/-! ## The default masks -/

theorem csr?_of_defaultMasks {c : Config} (h : defaultMasks c) (i : CsrIdx) :
    c.csr? i = (defaultCsrs c.xlen).find? (fun d => d.index = i) := by
  rw [Config.csr?, show c.csrSet = _ from h]

theorem hasCsr_sstatus {c : Config} (h : defaultMasks c) : c.hasCsr Csr.sstatus = true := by
  rw [Config.hasCsr, csr?_of_defaultMasks h]
  cases c.xlen <;> rfl

theorem wmask_mstatus {c : Config} (h : defaultMasks c) : c.wmask Csr.mstatus = mstatusWMask c.xlen := by
  rw [Config.wmask, csr?_of_defaultMasks h]
  cases c.xlen <;> rfl

/-! ## Reads and writes -/

/-- No other CSR than the exception PCs hides a bit (10_state.md R52). -/
theorem csrRead_eq_readMasked (s : State) {i : CsrIdx} (h1 : i ≠ Csr.mepc) (h2 : i ≠ Csr.sepc) :
    s.csrRead i = s.csrs.readMasked s.cfg i := by
  simp [State.csrRead, CsrFile.read, h1, h2]

/-- A read of sstatus is a read of mstatus under the window's mask. -/
theorem csrRead_sstatus (s : State) :
    s.csrRead Csr.sstatus = s.csrRead Csr.mstatus &&& sstatusRMask s.cfg.xlen := by
  rw [csrRead_eq_readMasked s (by decide) (by decide), csrRead_eq_readMasked s (by decide) (by decide)]
  rfl

/-- The masked store through the window, whose bits are all writable in mstatus. -/
theorem store_sstatus_raw_mstatus {c : Config} (h : defaultMasks c) (f : CsrFile) (v : Word) :
    (f.store c Csr.sstatus v).raw Csr.mstatus = maskedNew (f.raw Csr.mstatus) sstatusWMask v := by
  have hw : sstatusWMask &&& mstatusWMask c.xlen = sstatusWMask := by cases c.xlen <;> decide
  have hf : fitsXlen c.xlen sstatusWMask := by cases c.xlen <;> rfl
  show CsrFile.raw (f.set Csr.mstatus _) Csr.mstatus = _
  rw [raw_set_same, wmask_mstatus h, maskedNew_maskedNew hw]
  unfold maskedNew
  rw [trunc_and_of_fits hf]

/-- A write of sstatus is the masked store, then both derivations that a write of mstatus makes. -/
theorem csrWrite_sstatus (s : State) (v : Word) : s.csrWrite Csr.sstatus v
    = ({ s with csrs := s.csrs.store s.cfg Csr.sstatus v } : State).recomputeIsa.recomputeMmu := rfl

/-- Settles O23: the window's store lies within the write mask of mstatus, and the side effects are those of mstatus. -/
theorem sstatusIsAWindow : Obligations.SstatusIsAWindow := by
  unfold Obligations.SstatusIsAWindow
  intro s n hm ha
  have hc := hasCsr_sstatus hm
  refine ⟨?_, s.csrWrite Csr.sstatus (BitVec.ofNat 64 n), ?_, ?_, ?_, ?_⟩
  · show execOpRead (.csr Csr.sstatus) s = _
    rw [execOpRead, if_pos hc, csrRead_sstatus, answer, sstatusRMask.eq_def]
    cases s.cfg.xlen <;> rfl
  · show execOpWrite (.csr Csr.sstatus) n s = _
    rw [execOpWrite, if_pos hc, endWrite, csrWrite_cfg, ha]
    rfl
  · rw [csrWrite_csrs]
    exact store_sstatus_raw_mstatus hm _ _
  · intro j hj
    rw [csrWrite_csrs]
    exact store_raw_other hj
  · rw [csrWrite_sstatus]
    exact ⟨rfl, rfl, rfl, rfl⟩

end Sys2Proof.Machine
end

section
/-! Address translation (20_memory.md): the modes the cache holds (R112 to R114), `Translate` as a walk from satp (R120),
and one level of that walk (R121 to R127). -/

namespace Sys2Proof.Machine

/-! ## Modes and their parameters -/

/-- R112: the numbers of satp.MODE. -/
theorem modeOf_numbers : modeOf .rv32 0 = .bare ∧ modeOf .rv32 1 = .sv32 ∧ modeOf .rv64 0 = .bare
    ∧ modeOf .rv64 8 = .sv39 ∧ modeOf .rv64 9 = .sv48 ∧ modeOf .rv64 10 = .sv57 := by decide

theorem modeOf_rv64_undefined {m : Word} (h0 : m ≠ 0) (h8 : m ≠ 8) (h9 : m ≠ 9) (h10 : m ≠ 10) :
    modeOf .rv64 m = .invalid := by
  rw [modeOf, if_neg h0, if_neg h8, if_neg h9, if_neg h10]

/-! ## The fields of satp -/

/-- satp hides no bit of a read (10_state.md R52), so the derivations see what `csr_read` sees. -/
theorem field_satp (s : State) (F : Field) : s.csrs.field s.cfg Csr.satp F = F.get (s.csrRead Csr.satp) := by
  rw [CsrFile.field, csrRead_eq_readMasked s (by decide) (by decide)]

/-- satp.MODE, its bits written out (10_state.md R58). -/
theorem get_satpMode (x : XLen) (v : Word) : (Field.satpMode x).get v
    = match x with | .rv32 => (v >>> 31) &&& 1 | .rv64 => (v >>> 60) &&& 15 := by
  cases x <;> rfl

/-- satp.PPN, its bits written out (10_state.md R58). -/
theorem get_satpPpn (x : XLen) (v : Word) : (Field.satpPpn x).get v
    = v &&& match x with | .rv32 => 0x3FFFFF | .rv64 => 0xFFFFFFFFFFF := by
  cases x <;> simp [Field.get, Field.satpPpn, Field.ones]

/-! ## The cached modes -/

section Cached
variable {s : State}

theorem State.Derived.fetchMode_eq (h : s.Derived) (hp : s.priv ≠ .machine) : s.fetchMode = satpMode s.cfg s.csrs := by
  rw [h.fetch, deriveFetchMode, if_neg hp]

theorem State.Derived.lsMode_eq (h : s.Derived) (hp : lsPrivEnc s.cfg s.csrs s.priv ≠ 3) :
    s.lsMode = satpMode s.cfg s.csrs := by
  rw [h.data, deriveLsMode]
  exact if_neg hp

end Cached

/-! ## `Translate` (R120) -/

section Translate
variable {kind : AccessKind} {s : State}

theorem reservedEffPriv_eq_false (hp : effPrivEnc kind s ≠ 2) : reservedEffPriv kind s = false := decide_eq_false hp

theorem translate_invalid (hp : effPrivEnc kind s ≠ 2) (hm : modeFor kind s = .invalid) (va : Word) :
    translate kind s va = .abort .invalidMmuMode := by
  simp [translate, hm, reservedEffPriv_eq_false hp]

theorem translate_translating (hp : effPrivEnc kind s ≠ 2) (hm : (modeFor kind s).translating = true) (va : Word) :
    translate kind s va = walk kind s (modeFor kind s) va := by
  unfold translate
  cases h : modeFor kind s with
  | bare | invalid => simp [h, MmuMode.translating] at hm
  | sv32 | sv39 | sv48 | sv57 => simp [reservedEffPriv_eq_false hp]

/-- Without the canonical-address check a walk begins at the root page number in satp. -/
theorem walk_of_not_canonicalVa (hc : s.cfg.walkStrict.canonicalVa = false) (m : MmuMode) (va : Word) :
    walk kind s m va = walkFrom kind s m va m.levels ((Field.satpPpn s.cfg.xlen).get (s.csrRead Csr.satp)) := by
  simp [walk, hc, State.fieldRead]

end Translate

/-! ## Page-table entries (R122 to R125) -/

theorem pteInvalid_eq_false_iff (pte : Word) : pteInvalid pte = false
    ↔ pte.getLsbD 0 = true ∧ ¬ (pte.getLsbD 1 = false ∧ pte.getLsbD 2 = true) := by
  simp [pteInvalid, pteV, pteR, pteW]

theorem pteLeaf_iff (pte : Word) : pteLeaf pte = true ↔ pte.getLsbD 1 = true ∨ pte.getLsbD 3 = true := by
  simp [pteLeaf, pteR, pteX]

/-- Where no low bit of a superpage's PPN is set, the leaf gives the composed address. -/
theorem composePA_aligned {m : MmuMode} {i : Nat} {pte : Word}
    (h : i = 0 ∨ ptePpn m pte &&& lowMask (m.vpnBits * i) = 0) (va : Word) : composePA m i pte va
      = ((ptePpn m pte >>> (m.vpnBits * i)) <<< (12 + m.vpnBits * i)) ||| (va &&& lowMask (12 + m.vpnBits * i)) := by
  have ha : misalignedLeaf m i pte = false := by
    rcases h with h | h <;> simp [misalignedLeaf, h]
  simp [composePA, ha]

/-! ### With no optional check (R129) -/

section NoChecks
variable {s : State}

/-- The permission of the access kind is one bit of the entry. -/
theorem permitted_noChecks (h : s.cfg.walkStrict = {}) (kind : AccessKind) (pte : Word) : permitted kind s pte
    = match kind with | .store => pte.getLsbD 2 | .load => pte.getLsbD 1 | .fetch => pte.getLsbD 3 := by
  cases kind <;> simp [permitted, h, pteR, pteW, pteX]

theorem strictLeafOk_noChecks (h : s.cfg.walkStrict = {}) (kind : AccessKind) (m : MmuMode) (i : Nat) (pte : Word) :
    strictLeafOk kind s m i pte = true := by
  simp [strictLeafOk, h]

theorem strictNonLeafOk_noChecks (h : s.cfg.walkStrict = {}) (m : MmuMode) (pte : Word) :
    strictNonLeafOk s m pte = true := by
  simp [strictNonLeafOk, h]

end NoChecks
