-- ==== Sys2Proof/Machine/Regs.lean ====
section
/-!
DEFINITION. The register map: the address of every register of the block tables of chapters 2 to 20
(each at its Espalier address, Table 1.6), the place of every field of the field tables, and the access
codes and reset values of R13.  Addresses, offsets, widths, masks and reset values are the tables' own.
-/
namespace Sys2Proof.Machine

/-- A register field: its register's Espalier address, its lowest bit and its width. -/
structure Fld where
  reg : Nat
  lo : Nat
  w : Nat
deriving DecidableEq, Repr

/-- How a register row gives its reset value. -/
inductive Rst where
  | const (v : Nat)
  /-- The MHL-8080 and MHL-8082 value, and the MHL-4040 value. -/
  | byPart (v v4040 : Nat)
  /-- WIN_LD_BIND (Table 3.11): 0x400 for n = 0. -/
  | ldBind
  /-- KL_LINK_CFG (Table 15.13), by port. -/
  | klLinkCfg
  /-- PWR_SEQ_TABLE (Table 18.1, with StableMs 2 and WindowMs 20). -/
  | seqTable
  /-- THM_LIMIT (the text under Table 18.11). -/
  | thmLimit
  /-- FT_STREAM_CFG (Table 7.10). -/
  | ftStream
  /-- Q_CFG (Tables 11.15 and 11.18). -/
  | qCfg
deriving DecidableEq, Repr

/-- One row of a block table: the registers `off + stride * i + stride2 * e`, their width in bits, their
reset value, and the bits under each access code of Table 0.3 (bits under none read as maintained and
ignore writes).  `lock` is one more than the number of the bit that locks the RWL bits (0: none), in the
register `lockReg`, or in the register itself where `lockReg` is 0. -/
structure RegRow where
  off : Nat
  width : Nat
  stride : Nat := 0
  count : Nat := 1
  stride2 : Nat := 0
  count2 : Nat := 1
  rst : Rst := .const 0
  rw : Nat := 0
  rwl : Nat := 0
  w1c : Nat := 0
  w1s : Nat := 0
  wo : Nat := 0
  rc : Nat := 0
  lock : Nat := 0
  lockReg : Nat := 0
deriving DecidableEq, Repr

/-- A register block, repeated `c1` times at stride `s1` and within each `c2` times at stride `s2`. -/
structure RegBlock where
  base : Nat
  size : Nat
  s1 : Nat := 0
  c1 : Nat := 1
  s2 : Nat := 0
  c2 : Nat := 1
  rows : List RegRow
deriving DecidableEq, Repr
=======
**Task to carry out**
Whenever the word "writes" shows up in a line of the entries, list that line.

**Your solution**
/-! ## Reads and writes -/
ignore writes).  `lock` is one more than the number of the bit that locks the RWL bits (0: none), in the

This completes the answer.